Securing $6,000 in UREAP Funding for Privacy-Preserving LLM Research

AI ResearchLLMEducationPrivacyUREAP
Securing $6,000 in UREAP Funding for Privacy-Preserving LLM Research

Introduction & Motivation

I am thrilled to share that my research proposal was selected for funding through the Thompson Rivers University (TRU) Undergraduate Research Experience Award Program (UREAP). This grant provides a fantastic opportunity to delve into a topic I'm passionate about: leveraging Artificial Intelligence, specifically Large Language Models (LLMs), to enhance the student experience while rigorously prioritizing data privacy.

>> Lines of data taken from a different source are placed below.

-- ==== Sys2Proof/Tests/Slice0.lean ====
section
/-! SUPPORT. Checks of the model's own work: ill-formed commands that the checks refuse, worked examples of the spec, and,
for every statement that has hypotheses, a state and operands that meet them, clause by clause. -/

open Sys2Proof Sys2Proof.Machine

set_option Elab.async false

namespace Sys2Proof.Tests

/-! ### Well-formedness -/

theorem test_wf_refuses_long_response : (Instr.grant (List.replicate 16 0)).wf = false := by decide
theorem test_wf_refuses_session_zero : (Instr.linkTimerExpiry 0).wf = false := by decide
theorem test_wf_refuses_session_256 : (Instr.idleTimerExpiry 256).wf = false := by decide
theorem test_wf_refuses_charge_over_100 : (Instr.holdupSense 101).wf = false := by decide
theorem test_wf_refuses_more_bytes_than_a_reply : (Instr.clearLineChange true 254).wf = false := by decide
theorem test_wf_takes_the_boundaries : (Instr.grant (List.replicate 15 0)).wf && (Instr.linkTimerExpiry 255).wf &&
    (Instr.drainSettleExpiry 1).wf && (Instr.holdupSense 100).wf && (Instr.clearLineChange false 253).wf := by
  decide

/-! ### Frames (chapter 12) -/

theorem test_status_to_bay_1 : (Txn.scan 0).frame = [0x01, 0x04, 0x00, 0x8E] := by decide +kernel
theorem test_checksum_of_cart_status : byteSum [0x02, 0x12, 0x02, 0xEA] = 0 := by decide
theorem test_refusal_bytes : replyBytes 0x12 0x30 .noBay [1] = [0x5E, 3, 0x12, 0xB0, 0x20, 0x1B] := by decide

/-! ### A small cart -/

/-- A bay with a locked tablet, linked. -/
def bayOn : Bay :=
  { Bay.start with
    link := .linked, presence := some true, bolt := some .engaged, custody := .locked
    standing := some .docked, assetId := some 7, soc := some 60, pneg := 20 }

/-- A cart in Serving with every bay as `bayOn`. -/
def run : State :=
  { State.reset with
    power := { Power.start with state := .serving }
    round := { Round.start with suspended := false }
    bays := .replicate 36 bayOn
    arb := { Arbiter.start with held := false }
    loop := { Loop.start with power := true }
    inlet := { Inlet.start with cond := .normal }
    cust := { CustodyUnit.start with roster := [⟨7, none, .docked 0, none, none⟩], grace := false } }

/-- A cart in a power state. -/
def inPower (p : PowerState) : State := { run with power := { run.power with state := p } }

/-- A cart with one bay changed. -/
def withBay (i : BayIx) (f : Bay → Bay) (s : State := run) : State := s.modBay i f

/-- A frame of a request. -/
def frame (kind : Byte) (p : List Byte) : RxFrame := ⟨1, kind, p, false, 0⟩

/-- A cart with a request to be taken. -/
def ask (s : State) (kind : Byte) (p : List Byte) : State :=
  { s with link := { s.link with buffer := [frame kind p], tx := none } }

/-- A request to be taken meets `Asks`. -/
theorem asks (s : State) (kind : Byte) (p : List Byte) (h : s.resetHeld = false) :
    (ask s kind p).Asks kind.toNat p.length (frame kind p) := ⟨h, rfl, rfl, rfl, rfl⟩

/-- A transaction on the loop, in an attempt. -/
def on (t : Txn) (attempt : Nat := 1) (s : State := run) : State :=
  { s with loop := { s.loop with onLoop := some ⟨t, attempt, 3, false⟩ } }

/-- A response frame to a transaction. -/
def resp (t : Txn) (result : Byte) (p : List Byte) : List Byte :=
  let f := byte t.answerAddress :: byte (t.opCode + 0x80) :: result :: byte p.length :: p
  f ++ [crc8 f]

/-- A status block: its flags, SoC 60, Pneg 20, limit 10, then the measured power given. -/
def block (flags measured : Byte) : List Byte := [flags, 60, 20, 10, measured]

/-- A pulse in slot A in a phase. -/
def pulsing (ph : Phase) (attempt : Nat := 1) (busy : Nat := 0) (s : State := run) : State :=
  { s with arb := { s.arb with slotA := some ⟨0, .engage, attempt, 300, busy, ph⟩ } }

/-- A session of bay 1 in a state on channel 1. -/
def session (st : SessState) (result : Option Bool := none) : Session :=
  ⟨1, 0, .image, 40, 60, st, some 0, 0, none, none, result, some 500⟩

/-- A cart with that session running. -/
def running (st : SessState) (result : Option Bool := none) : State :=
  { run with
    sess :=
      { queue := [session st result], nextId := 2
        channels := ⟨#[{ Channel.idle (ChanCfg.dflt 0) with
            state := chanStateOf st, session := some 1, join := joinOf (session st result) },
          .idle (ChanCfg.dflt 1), .idle (ChanCfg.dflt 2), .idle (ChanCfg.dflt 3)], rfl⟩ } }

/-- A cart with a Queued session of bay 1. -/
def waiting : State :=
  { run with
    sess := { Sessions.start with
      queue := [{ session .queued with channel := none, due := none }], nextId := 2 } }

theorem test_running_sound (st : SessState) (r : Option Bool) (h : st ≠ .queued) : (running st r).sess.Sound where
  room := by simp [running]
  ids := by simp [running]
  bays := by simp [running]
  range := by intro y hy; simp only [running, List.mem_singleton] at hy; subst hy; exact ⟨Nat.le_refl _, by simp [session]⟩
  next := by simp [running]
  chans := by
    intro c
    fin_cases c
    · exact ⟨session st r, by simp [running], rfl, rfl, h, rfl, rfl, Nat.le_refl _, Nat.lt_of_sub_eq_succ rfl⟩
    all_goals rfl
  holds := by intro y hy; simp only [running, List.mem_singleton] at hy; subst hy; rfl

theorem test_waiting_sound : waiting.sess.Sound where
  room := by decide
  ids := by decide
  bays := by decide
  range := by decide
  next := by decide
  chans := by intro c; fin_cases c <;> rfl
  holds := by intro y hy; simp only [waiting, List.mem_singleton] at hy; subst hy; rfl

theorem test_run_sessions_sound : run.sess.Sound where
  room := by decide
  ids := by decide
  bays := by decide
  range := by decide
  next := by decide
  chans := by intro c; fin_cases c <;> rfl
  holds := by intro y hy; simp [run, State.reset, Sessions.start] at hy

/-! ### The worked examples of chapters 1, 2 and 4 -/

/-- The inlet of the pool example: Irate 12.0 A, Vin 120, Tc 38, trim +12. -/
def supplied (trim : Int) (d : Nat) : State :=
  { run with
    inlet := { run.inlet with voltRing := [120], trim, derate := d }
    settings := run.settings.set .irate 120 }

theorem test_pool_921 : (supplied 12 15).poolNow = 921 := by decide +kernel
theorem test_pool_522 : (supplied 12 50).poolNow = 522 := by decide +kernel
theorem test_pool_0 : (supplied 12 100).poolNow = 0 := by decide +kernel
theorem test_pool_973 : (supplied (-40) 15).poolNow = 973 := by decide +kernel
theorem test_pool_quiet : State.poolNow
    { supplied 12 15 with pool := { Pool.start with quiet := true } } = 400 := by decide +kernel
theorem test_derating : deratingOf 38 = 15 ∧ deratingOf 35 = 0 ∧ deratingOf 54 = 95 ∧ deratingOf 55 = 100 := by decide

/-- An eligible bay of the division example. -/
def fed (soc pneg commanded : Nat) (tier cap floor : Nat) (b : Bay) : Bay :=
  { b with soc := some soc, pneg, commanded, applied := commanded, share := ⟨cap, floor, tier⟩ }

/-- The cart of the division example: a pool of 127 W, bay 20 Lost, eight bays eligible. -/
def divided : State :=
  let s : State := { run with
    pool := { Pool.start with inForce := 127 }
    bays := .replicate 36 { bayOn with presence := some false } }
  let at' := fun (i : BayIx) (b : Bay) (s : State) => s.setBay i b
  at' 2 (fed 45 30 1 0 30 15 bayOn) <| at' 4 (fed 62 45 1 1 30 5 bayOn) <|
  at' 5 (fed 85 30 1 1 22 5 bayOn) <| at' 8 (fed 20 18 1 2 18 5 bayOn) <|
  at' 9 (fed 50 30 1 2 30 5 bayOn) <| at' 10 (fed 35 10 1 2 10 5 bayOn) <|
  at' 11 (fed 99 30 1 3 2 2 bayOn) <| at' 13 (fed 71 30 0 2 30 5 bayOn) <|
  at' 19 { bayOn with link := .lost } s

theorem test_division_of_122 : divided.allocatable = 122 ∧
    ([2, 4, 5, 8, 9, 10, 11, 13].map fun i : BayIx => divided.targetsNow[i.1]) = [30, 30, 22, 10, 9, 10, 2, 9] := by
  decide +kernel

/-- A bay of the example of chapter 4. -/
def shown (soc : Option Nat) (st : Standing) (b : Bay) : Bay := { b with soc, standing := some st }

/-- The cart of the example of four calls on Release Best, the bays released so far left out. -/
def called (gone : List BayIx) (members : List BayIx) : State :=
  let s : State := { run with
    bays := .replicate 36 { bayOn with custody := .vacant }
    cust := { run.cust with readySet := members } }
  [(1, some 77, Standing.docked), (3, some 88, .foreign), (7, some 91, .docked), (14, some 96, .foreign),
    (20, some 91, .docked), (29, some 48, .docked), (32, none, .docked)].foldl
    (fun s (x : BayIx × Option Nat × Standing) =>
      if gone.contains x.1 then s else s.setBay x.1 (shown x.2.1 x.2.2 bayOn)) s

theorem test_four_calls_on_release_best :
    (called [] [14, 7, 20]).chooseBest = some 7 ∧ (called [7] [14, 20]).chooseBest = some 20 ∧
    (called [7, 20] [14]).chooseBest = some 1 ∧ (called [7, 20, 1] [14]).chooseBest = none := by
  decide +kernel

/-! ### Channels (R112, R117) -/

theorem test_channel_shapes : sizeTaken 12 = 16 ∧ sizeTaken 3 = 4 ∧ sizeTaken 65 = 64 ∧ baseTaken 20 16 = 16 ∧
    baseTaken 33 4 = 32 ∧ baseTaken 64 4 = 60 ∧ baseTaken 32 64 = 0 := by decide

/-! ### States and operands that meet the hypotheses of the statements -/

/-- The state a command answers. -/
def after (e : Out) : State := match e with | .next t => t | _ => State.reset

/-- A cart in a power state with the inlet Lost. -/
def lost (p : PowerState) (restores : Nat) : State :=
  { inPower p with inlet := { run.inlet with cond := .lost, restoreCount := restores } }

/-- A cart whose ready set holds bays 1 and 2. -/
def readied : State := { run with cust := { run.cust with readySet := [0, 1] } }

theorem test_meets_StepRunsTheFrontCommand : State.reset.pending = [] := rfl

theorem test_meets_EveryCommandAnswersANextState :
    ({ run with resetHeld := true } : State).resetHeld = true ∧ (∀ kept t, Instr.shed ≠ .powerOn kept t) ∧
      ∀ t, Instr.shed ≠ .resetPinRelease t := ⟨rfl, by simp, by simp⟩

theorem test_meets_EveryStepKeepsTheInvariant : run.Inv where
  held := by intro h; cases h
  running _ :=
    { notices := ⟨by decide, by intro k; cases k <;> decide +kernel, by intro k; cases k <;> decide +kernel, by decide⟩
      arbiter := ⟨by decide, by simp [run, Arbiter.start], by simp [run, Arbiter.start], by simp [run, Arbiter.start]⟩
      sessions := test_run_sessions_sound
      inlet := ⟨by decide, by decide, by decide, by decide, by decide, by decide⟩
      roster := ⟨by decide, by decide, by decide⟩
      settings := by intro i; cases i <;> decide +kernel
      buffer := by decide
      supply := by intro _; rfl }

theorem test_meets_EveryStepKeepsTheReadySetSound : readied.ReadySound where
  once := by decide
  members := by unfold State.ReadyBay; decide +kernel
  serving := by intro h; exact absurd rfl h

/-- A cart with a level-7 record queued. -/
def tampered : State :=
  { run with
    notices := { run.notices with queue := [⟨.tamper, 7, 0, some 0, none, none, none, some .removed⟩] } }

theorem test_meets_NoLevelSevenNoticeIsDisplaced : tampered.Inv ∧
    exec .shed tampered = .next tampered ∧ (∀ r ∈ tampered.notices.queue, r.level = 7) ∧
    tampered.notices.queue ≠ [] := by
  refine ⟨⟨fun _ => ⟨⟨by decide, fun k => (test_meets_EveryStepKeepsTheInvariant.running rfl).notices.levels k,
    fun k => (test_meets_EveryStepKeepsTheInvariant.running rfl).notices.fixed k, by decide⟩, ?_, ?_, ?_, ?_, ?_, ?_, ?_⟩,
    by intro h; cases h⟩, rfl, by decide, by decide⟩
  all_goals first
    | exact (test_meets_EveryStepKeepsTheInvariant.running rfl).arbiter
    | exact (test_meets_EveryStepKeepsTheInvariant.running rfl).sessions
    | exact (test_meets_EveryStepKeepsTheInvariant.running rfl).inlet
    | exact (test_meets_EveryStepKeepsTheInvariant.running rfl).roster
    | exact (test_meets_EveryStepKeepsTheInvariant.running rfl).settings
    | exact (test_meets_EveryStepKeepsTheInvariant.running rfl).supply
    | decide

theorem test_meets_SampleEntersTheRingsAndIsJudged :
    run.resetHeld = false ∧ (lost .transit 1).inlet.cond = .lost ∧ (lost .transit 1).inlet.restoreCount = 1 ∧
    (lost .transit 0).inlet.restoreCount = 0 ∧ run.inlet.cond ≠ .lost ∧ min 69 300 < 70 ∧ min 90 300 = 90 ∧
    run.cfg .irate * 11 < min 1101 2000 ∧ min 1100 2000 ≤ run.cfg .irate * 11 ∧ run.inlet.highCount < 2 ∧
    2 ≤ ({ run with inlet := { run.inlet with highCount := 2 } } : State).inlet.highCount := by decide +kernel

theorem test_meets_RestorationMovesThePowerState :
    (lost .transit 1).resetHeld = false ∧ (lost .transit 1).Calm ∧ (lost .riding 1).Calm ∧
    (lost .transit 1).inlet.cond = .lost ∧ (lost .riding 1).inlet.restoreCount = 1 ∧ (90 : Nat) ≤ 90 ∧
    (lost .transit 1).power.state = .transit ∧ (lost .riding 1).power.state = .riding := by
  unfold State.Calm; decide +kernel

theorem test_meets_RestorationMovesThePowerState_draining :
    let s : State := { pulsing .checking with
      power := { run.power with state := .draining, drain := some ⟨.cart, 5, 100⟩ }
      inlet := (lost .draining 1).inlet }
    s.resetHeld = false ∧ s.cust.reconActive = false ∧ s.inlet.cond = .lost ∧ s.inlet.restoreCount = 1 ∧
    s.arb.slotA.isSome = true ∧ s.power.state = .draining ∧ s.notices.queue.length ≤ 16 ∧
    s.notices.levels.get .inletBack ≠ 0 ∧ (lost .transit 1).power.drain = none := by decide +kernel
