-- ==== Sys2Proof/Word.lean ====
section
/-! DEFINITION. The two word types of the block: wire bytes and 16-bit checksums (spec/00_scope.md R6: BYTE_W, CRC_W). -/

namespace Sys2Proof

/-- A wire, buffer or payload byte (R6, `BYTE_W` = 8). -/
abbrev Byte := BitVec 8

/-- A checksum, a table entry, a command word (R6, `CRC_W` = 16; R7, `CMD_W` = 16). -/
abbrev Word := BitVec 16

end Sys2Proof
end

Navigating university resources, academic requirements, and support services can often be challenging. My project aims to develop a secure, locally-hosted AI assistant tailored to the needs of TRU students. By utilizing open-source LLMs, Retrieval-Augmented Generation (RAG), and intuitive interfaces like voice commands, the goal is to provide timely, accurate, and context-aware support without compromising sensitive student data. This research stems from my own experiences and a desire to create tools that genuinely help students succeed. You can learn more about the UREAP program itself on the official TRU UREAP Award page.

Key Project Objectives

  • Secure UREAP Funding: Successfully obtained an operating grant to support the research activities, including potential hardware needs for local model hosting and software licenses.
  • Develop a Privacy-Centric RAG Pipeline: Implement a robust RAG system using vector databases and embedding models to index TRU-specific documents (program guides, policies, web content) securely on local infrastructure. This ensures sensitive queries and institutional data remain within TRU's control.
  • Benchmark and Fine-tune Local LLMs: Evaluate various open-source LLMs (e.g., Llama 3, Phi-3, Mistral variants) against proprietary models (like GPT-4o, Claude 3) on metrics including accuracy, latency, resource consumption, and adherence to privacy constraints using TRU-specific evaluation sets. Explore fine-tuning techniques (like LoRA) to optimize performance for university-related tasks.
  • Build Integrated AI Assistant Features: Create user-facing applications leveraging the RAG pipeline, including a dynamic degree planner, a voice-activated query system, and a confidential mental health resource navigator.
  • Promote Open Science: Share findings, methodologies, and potentially anonymized code or evaluation frameworks with the academic community to foster further research in educational AI.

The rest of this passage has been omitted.